MGCFA for covariate effects can be thought of as an extension of the analysis of variance (ANOVA) for group differences on observed means. Population parameters for different groups are specified and tested, typically through null hypothesis significance testing (NHST). For ANOVA, the population parameters for NHST are the means, and the testing assumes that the groups have the same variance on the outcome variable in the population. When MGCFA is used for covariate effects, the population parameters to be tested under NHST usually include mean differences on the latent factors (for identification purposes, the latent factor means for a reference group are usually constrained to zero), factor variances and covariances; however, other parameters can also be tested.
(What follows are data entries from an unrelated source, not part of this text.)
-- ==== Sys2Proof/Machine/Decoder.lean ====
section
/-! DEFINITION. DEC.STEP and DECOMPRESS (45_decoder.md). -/

namespace Sys2Proof.Machine

/-- `dec.st <- FAILED` (R210, R212). -/
def State.failDec (s : State) : State := s.setDec { s.dec with st := .failed }

/-- `dec.path <- dec.path ++ [b]` (R210). -/
def State.descended (b : Bool) (s : State) : State := s.setDec { s.dec with path := s.dec.path ++ [b] }

/-- R210: WR must be able to take the byte; CLOSED before FAILED. -/
def writerTakes (s : State) : Res PUnit := preCheck [.wr] s

/-- R210: emit a data symbol as 8 bits and return to the root; every error leaves the decoder FAILED. -/
def emitSymbol (y : Symbol) (s : State) : Res DecEvent :=
  ((writerTakes s).bind fun _ s => writeBits 8 y.val s).onRaise State.failDec |>.bind fun _ s =>
    .ok (.emitted y) (s.setDec { s.dec with path := [] })

/-- R210: act on the node reached. -/
def reachNode (t : Tree) (s : State) : Res DecEvent :=
  match t with
  | .internal _ _ _ => .ok .continued s
  | .leaf y _ => if y = sentinel then .ok .done (s.setDec { s.dec with st := .done }) else emitSymbol y s

/-- The body of DEC.STEP after its PreCheck (R210); `none` where `subtree(tree.root, dec.path)` is undefined (R10). -/
def decBody (s : State) : Res (Option DecEvent) :=
  match s.tree.root with
  | none => .raise .noTree s
  | some root =>
    if s.dec.st ≠ .ready then .raise .decoderNotReady s
    else if root.isLeaf then .raise .leafRoot s.failDec
    else
      ((readBits 1 s).onRaise State.failDec).bind fun b s =>
      match root.subtree (s.descended (b != 0)).dec.path with
      | none => .ok none (s.descended (b != 0))
      | some t => (reachNode t (s.descended (b != 0))).bind fun e s => .ok (some e) s

/-- DEC.STEP (R210). -/
def execDecStep (s : State) : Host.Outcome State Fault Refusal :=
  finishDefined <|
    (preCheck [.rd] s).bind fun _ s => (decBody s).bind fun e s => .ok (e.map Answer.ofEvent) s

/-- Step 1 of DECOMPRESS (R213, R214): the source ending is NO_MAGIC, a source fault stays SOURCE_IO. -/
def checkMagic (s : State) : Res PUnit :=
  match readBits 32 s with
  | .ok m s' => if m = s'.params.magic.toNat then .ok ⟨⟩ s' else .raise .badMagic s'
  | .raise .endOfStream s' => .raise .noMagic s'
  | .raise e s' => .raise e s'

/-- Step 4 of DECOMPRESS (R213): `e` bytes emitted so far. Each round consumes one bit (R219), so the round after the
last bit of the source raises END_OF_STREAM and `8·len(SRC) + 1` rounds are enough. -/
def decodeLoop : Nat → Nat → State → Res (Option Nat)
  | 0, _, s => .raise .endOfStream s
  | fuel + 1, e, s =>
    (decBody s).bind fun ev s =>
    match ev with
    | none => .ok none s
    | some .continued => decodeLoop fuel e s
    | some (.emitted _) => decodeLoop fuel (e + 1) s
    | some .done => .ok (some e) s

/-- Step 5 of DECOMPRESS (R213), reached where step 4 ended with a count. -/
def closeDecoded (e : Option Nat) (s : State) : Res (Option Nat) :=
  match e with
  | none => .ok none s
  | some k => (closeOpenWriter (s.setMacroStep 5)).bind fun _ s => .ok (some k) s

/-- DECOMPRESS after its PreCheck, one line per `step` value (R213). Step 3 is done by step 2, which leaves the decoder
at the root. A raise ends it at once (R215). -/
def decompressBody (s : State) : Res (Option Nat) :=
  (checkMagic (s.setMacroStep 1)).bind fun _ s =>
  (deserBody (s.setMacroStep 2)).bind fun _ s =>
  (decodeLoop (8 * s.host.src.length + 1) 0 ((s.setMacroStep 3).setMacroStep 4)).bind closeDecoded

/-- DECOMPRESS (R213). -/
def execDecompress (s : State) : Host.Outcome State Fault Refusal :=
  finishDefined <|
    (preCheck [.rd, .wr] s).bind fun _ s =>
    (decompressBody s).bind fun e s => .ok (e.map fun k => .value (resultWord k)) s

end Sys2Proof.Machine
end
For MGCFA, group sizes should be large enough to run CFA using data from individual groups. In addition, when there are many groups, even small differences between model parameters would be statistically significant, although Bayesian methods could be used for testing measurement invariance among many groups (Muthen & Asparouhov, 2014). When the covariate is continuous, some categorization is necessary before conducting MGCFA.
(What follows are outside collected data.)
-- ==== Sys2Proof/Laws/State.lean ====
section
/-! SUPPORT. One lemma per field per update of the state, each true by unfolding, so that no later proof unfolds a
record update. `<update>_<field>` says what the field is after the update. -/

namespace Sys2Proof.Machine

variable (s : State)

/-! ### setRd -/

@[simp] theorem State.setRd_cmd (r : Reader) : (s.setRd r).cmd = s.cmd := rfl
@[simp] theorem State.setRd_data (r : Reader) : (s.setRd r).data = s.data := rfl
@[simp] theorem State.setRd_rstat (r : Reader) : (s.setRd r).rstat = s.rstat := rfl
@[simp] theorem State.setRd_rval (r : Reader) : (s.setRd r).rval = s.rval := rfl
@[simp] theorem State.setRd_macroStep (r : Reader) : (s.setRd r).macroStep = s.macroStep := rfl
@[simp] theorem State.setRd_rd (r : Reader) : (s.setRd r).rd = r := rfl
@[simp] theorem State.setRd_wr (r : Reader) : (s.setRd r).wr = s.wr := rfl
@[simp] theorem State.setRd_freq (r : Reader) : (s.setRd r).freq = s.freq := rfl
@[simp] theorem State.setRd_tree (r : Reader) : (s.setRd r).tree = s.tree := rfl
@[simp] theorem State.setRd_code (r : Reader) : (s.setRd r).code = s.code := rfl
@[simp] theorem State.setRd_dec (r : Reader) : (s.setRd r).dec = s.dec := rfl
@[simp] theorem State.setRd_host (r : Reader) : (s.setRd r).host = s.host := rfl
@[simp] theorem State.setRd_params (r : Reader) : (s.setRd r).params = s.params := rfl

/-! ### setWr -/

@[simp] theorem State.setWr_cmd (w : Writer) : (s.setWr w).cmd = s.cmd := rfl
@[simp] theorem State.setWr_data (w : Writer) : (s.setWr w).data = s.data := rfl
@[simp] theorem State.setWr_rstat (w : Writer) : (s.setWr w).rstat = s.rstat := rfl
@[simp] theorem State.setWr_rval (w : Writer) : (s.setWr w).rval = s.rval := rfl
@[simp] theorem State.setWr_macroStep (w : Writer) : (s.setWr w).macroStep = s.macroStep := rfl
@[simp] theorem State.setWr_rd (w : Writer) : (s.setWr w).rd = s.rd := rfl
@[simp] theorem State.setWr_wr (w : Writer) : (s.setWr w).wr = w := rfl
@[simp] theorem State.setWr_freq (w : Writer) : (s.setWr w).freq = s.freq := rfl
@[simp] theorem State.setWr_tree (w : Writer) : (s.setWr w).tree = s.tree := rfl
@[simp] theorem State.setWr_code (w : Writer) : (s.setWr w).code = s.code := rfl
@[simp] theorem State.setWr_dec (w : Writer) : (s.setWr w).dec = s.dec := rfl
@[simp] theorem State.setWr_host (w : Writer) : (s.setWr w).host = s.host := rfl
@[simp] theorem State.setWr_params (w : Writer) : (s.setWr w).params = s.params := rfl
When a covariate x represents group membership, instead of explicitly modeling the effect of x on latent factors as in Eq. (4), the covariate is used to subset data in MGCFA. When there are multiple covariates, the researcher can either run multiple MGCFA models, each time with a single covariate, or construct groups based on these covariates before conducting MGCFA. The latter method may suffer from small sample sizes when the data are sliced in more ways. With G groups, Eqs. (5) and (6) show the population mean vector and the population covariance matrix of the p observed indicator variables, respectively, for a specific group g.
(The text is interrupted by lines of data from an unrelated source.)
/-- The first refusal comes after an accepted draw, and is then the first of the draws left. -/
theorem Draws.firstRefusal_succ : d.firstRefusal (k + 1) ↔ d.draw.1 = false ∧ d.draw.2.firstRefusal k := by
  simp only [firstRefusal, Nat.forall_lt_succ_left, nth_zero, nth_draw, and_assoc]

theorem Draws.firstRefusal_unique (hj : d.firstRefusal j) (hk : d.firstRefusal k) : j = k := by
  obtain ⟨hbeforej, hatj⟩ := hj
  obtain ⟨hbeforek, hatk⟩ := hk
  rcases Nat.lt_trichotomy j k with h | h | h
  · rw [hbeforek j h] at hatj; cases hatj
  · exact h
  · rw [hbeforej k h] at hatk; cases hatk

end

/-! ### One byte, and one bit, by the sink's draw (R122, R124) -/

section
variable {b : Byte} {bit : Bool} {s : State}

theorem emitByte_accepted (hdraw : s.host.sinkErr.draw.1 = false) :
    emitByte b s = .ok ⟨⟩ (sinkAccept b (sinkDraw s).2) := by
  have hput : sinkPut b s = (false, sinkAccept b (sinkDraw s).2) := if_neg (by simp [hdraw])
  rw [emitByte, hput]
  rfl

/-- R123: the refused byte is in `OUT` exactly where its draw says that it landed. -/
theorem emitByte_refused (hdraw : s.host.sinkErr.draw.1 = true) :
    ∃ t, emitByte b s = .raise .sinkIO t ∧ t.wr = { st := .failed, pend := [] } ∧
      t.host.out = s.host.out ++ if s.host.landed.draw.1 then [b] else [] := by
  obtain ⟨hio, -⟩ := sinkPut_refused (b := b) hdraw
  refine ⟨(sinkPut b s).2.failWr, if_pos hio, rfl, ?_⟩
  rw [State.failWr_host, sinkPut, sinkDraw_fst, if_pos hdraw, landedDraw_fst, sinkDraw_host]
  cases s.host.landed.draw.1 <;> simp

theorem writeBit_pending (h : (s.wr.pend ++ [bit]).length ≠ 8) :
    writeBit bit s = .ok ⟨⟩ (s.setPend (s.wr.pend ++ [bit])) :=
  if_neg h

theorem writeBit_accepted (h : (s.wr.pend ++ [bit]).length = 8) (hdraw : s.host.sinkErr.draw.1 = false) :
    writeBit bit s = .ok ⟨⟩ ((sinkAccept (byteOf (s.wr.pend ++ [bit])) (sinkDraw s).2).setPend []) := by
  have hemit := emitByte_accepted (b := byteOf (s.wr.pend ++ [bit])) (s := s.setPend (s.wr.pend ++ [bit])) hdraw
  rw [writeBit, if_pos h, hemit]
  rfl

theorem writeBit_refused (h : (s.wr.pend ++ [bit]).length = 8) (hdraw : s.host.sinkErr.draw.1 = true) :
    ∃ t, writeBit bit s = .raise .sinkIO t ∧ t.wr = { st := .failed, pend := [] } ∧
      t.host.out = s.host.out ++ if s.host.landed.draw.1 then [byteOf (s.wr.pend ++ [bit])] else [] := by
  obtain ⟨t, ht, hkept⟩ := emitByte_refused (b := byteOf (s.wr.pend ++ [bit]))
    (s := s.setPend (s.wr.pend ++ [bit])) hdraw
  exact ⟨t, by rw [writeBit, if_pos h, ht, Res.bind_raise], hkept⟩

end

/-! ### The byte a WriteList fails at (R122 to R124) -/

/-- What a WriteList leaves in `t` where the sink, as it stood in `h`, refuses byte number `k` of the bits pending and
written: the writer FAILED, and in `OUT` the bytes before it, and that byte too where it landed. -/
structure RefusedAt (h : HostSide) (bits : Bits) (k : Nat) (t : State) : Prop where
  first : h.sinkErr.firstRefusal k
  inside : 8 * (k + 1) ≤ bits.length
  failed : t.wr = { st := .failed, pend := [] }
  out : bytesBits t.host.out = bytesBits h.out ++ bits.take (8 * (k + if h.landed.draw.1 then 1 else 0))

section
variable {s t : State} {byte l : Bits} {k : Nat}

theorem RefusedAt.of_first_byte (hbyte : byte.length = 8) (hdraw : s.host.sinkErr.draw.1 = true)
    (hfailed : t.wr = { st := .failed, pend := [] })
    (hout : t.host.out = s.host.out ++ if s.host.landed.draw.1 then [byteOf byte] else []) :
    RefusedAt s.host (byte ++ l) 0 t := by
  refine ⟨Draws.firstRefusal_zero.2 hdraw, by simp [hbyte], hfailed, ?_⟩
  rw [hout, bytesBits_append]
  cases s.host.landed.draw.1
  · simp [bytesBits]
  · simp [bytesBits_byteOf hbyte, ← hbyte]

/-- A byte accepted before the refusal is one more in `OUT`. -/
theorem RefusedAt.after_byte (hbyte : byte.length = 8) (hdraw : s.host.sinkErr.draw.1 = false)
    (h : RefusedAt (sinkAccept (byteOf byte) (sinkDraw s).2).host l k t) :
    RefusedAt s.host (byte ++ l) (k + 1) t := by
  obtain ⟨hfirst, hinside, hfailed, hout⟩ := h
  refine ⟨Draws.firstRefusal_succ.2 ⟨hdraw, hfirst⟩, ?_, hfailed, ?_⟩
  · rw [List.length_append, hbyte]; omega
  · have hwhole (m : Nat) : 8 * (k + 1 + m) = byte.length + 8 * (k + m) := by omega
    rw [hout, sinkAccept_host, bytesBits_append, bytesBits_byteOf hbyte, hwhole, List.take_length_add_append,
      List.append_assoc]
    rfl

/-- R122, R124: a WriteList fails at the first byte whose draw refuses it, or every byte it completes is accepted. -/
theorem writeList_cases (l : Bits) (hpend : s.wr.pend.length ≤ 7) :
    (∃ k t, writeList l s = .raise .sinkIO t ∧ RefusedAt s.host (s.wr.pend ++ l) k t) ∨
    (∃ t, writeList l s = .ok ⟨⟩ t ∧
      ∀ j, 8 * (j + 1) ≤ (s.wr.pend ++ l).length → s.host.sinkErr.nth j = false) := by
  induction l generalizing s with
  | nil =>
    refine .inr ⟨s, rfl, fun j hj => ?_⟩
    rw [List.append_nil] at hj
    omega
  | cons b l ih =>
    rw [List.append_cons, writeList]
    by_cases hbyte : (s.wr.pend ++ [b]).length = 8
    · cases hdraw : s.host.sinkErr.draw.1 with
      | true =>
        obtain ⟨t, ht, hfailed, hout⟩ := writeBit_refused hbyte hdraw
        rw [ht]
        exact .inl ⟨0, t, rfl, .of_first_byte hbyte hdraw hfailed hout⟩
      | false =>
        rw [writeBit_accepted hbyte hdraw, Res.bind_ok]
        rcases ih (s := (sinkAccept (byteOf (s.wr.pend ++ [b])) (sinkDraw s).2).setPend []) (Nat.zero_le _) with
          ⟨k, t, ht, hrefused⟩ | ⟨t, ht, haccepted⟩
        · exact .inl ⟨k + 1, t, ht, hrefused.after_byte hbyte hdraw⟩
        · refine .inr ⟨t, ht, fun j hj => ?_⟩
          cases j with
          | zero => rw [Draws.nth_zero, hdraw]
          | succ j =>
            rw [List.length_append, hbyte] at hj
            rw [← Draws.nth_draw]
            exact haccepted j (show 8 * (j + 1) ≤ l.length by omega)
    · have hlen : (s.wr.pend ++ [b]).length = s.wr.pend.length + 1 := List.length_append
      rw [writeBit_pending hbyte, Res.bind_ok]
      exact ih (s := s.setPend (s.wr.pend ++ [b])) (show (s.wr.pend ++ [b]).length ≤ 7 by omega)

theorem writeList_refused (hpend : s.wr.pend.length ≤ 7) (hfirst : s.host.sinkErr.firstRefusal k)
    (hinside : 8 * (k + 1) ≤ (s.wr.pend ++ l).length) :
    ∃ t, writeList l s = .raise .sinkIO t ∧ RefusedAt s.host (s.wr.pend ++ l) k t := by
  rcases writeList_cases l hpend with ⟨j, t, ht, hrefused⟩ | ⟨t, -, haccepted⟩
  · cases Draws.firstRefusal_unique hrefused.first hfirst
    exact ⟨t, ht, hrefused⟩
  · have hat := hfirst.2
    rw [haccepted k hinside] at hat
    cases hat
The parameter vector \({{\varvec{\uptheta}}}\) is expanded to include parameters for multiple groups. For model identification, it is necessary to constrain parameters for each group (Millsap, 2011). When there are no equality constraints across groups, identification constraints for each group are similar to those for single group CFA (e.g., identifying the scale of latent factors). With equality constraints across groups (e.g., equal factor loadings, equal item intercepts), identification constraints are typically different for one group (e.g., the first group) compared to the other groups.
The biggest advantage of using MGCFA is testing equality of different types of parameters across groups (i.e., invariance testing). In fact, invariance testing has been increasingly used in the development and validation and scales that involve CFA (e.g., Wang et al., 2014b). Like the MIMIC approach, MGCFA is a standard method in SEM software packages such as Mplus (Muthén & Muthén, 1998–2017) and the “lavaan” R package (Rosseel, 2012).
Decision trees
Decision trees, also called trees, classification and regression trees (CART; Breiman et al., 2017; Loh, 2011), or recursive partitioning, are methods to split (i.e., partition) the space of covariates into subsets. Response values are similar within each subset but different between subsets. The partitioning is repeated recursively until no splitting could be done based on some stopping criteria. When the outcome is a categorical variable, classification trees are built; when the outcome is numeric, regression trees are built.
Decision trees have been extended to incorporate parametric models (modelbased recursive partitioning; MOB; Zeileis et al., 2008). With MOB, a stochastic model (e.g., a regression model) is assumed (called the template model); and the sample is split into groups with different values of model parameters. For example, if the template model is a regression model, the intercept and slopes may vary between subgroups according to some covariates. Therefore, in an example of regressing achievement on motivation, the intercept and slope may differ for students with different socioeconomic status (SES); therefore, a tree could use SES to divide participants based on differences in the regression model parameters.
MOB has been used to incorporate different stochastic models (e.g., Item Response Theory models) and decision trees (Brandmaier et al., 2013; Jeon & De Boeck, 2019; Merkle et al., 2014; Spratto et al., 2021; Wang et al., 2014a). SEM Trees (Brandmaier et al., 2013) combine recursive partitioning and SEM. SEM Trees use the likelihood ratio test or scorebased tests to split observations based on covariates.
SEM Trees
For each covariate, data are split along all possible points of that covariate to create homogeneous groups according to some criteria (typically the likelihood but scorebased tests are also available). These splits are binary splits, meaning that when a split happens, data are split into two groups (i.e., two nodes). For each candidate split, the loglikelihood values before and after the potential split are obtained. Because the model before the split is nested within the model after the split, a likelihood ratio test can be used to compare models. The partition of the covariate that leads to the greatest improvement in the model is retained. The process continues until a stopping criterion is reached. Stopping criteria could be a maximum tree depth, a minimum number of observations in a node, the pvalue for the likelihood ratio test, etc.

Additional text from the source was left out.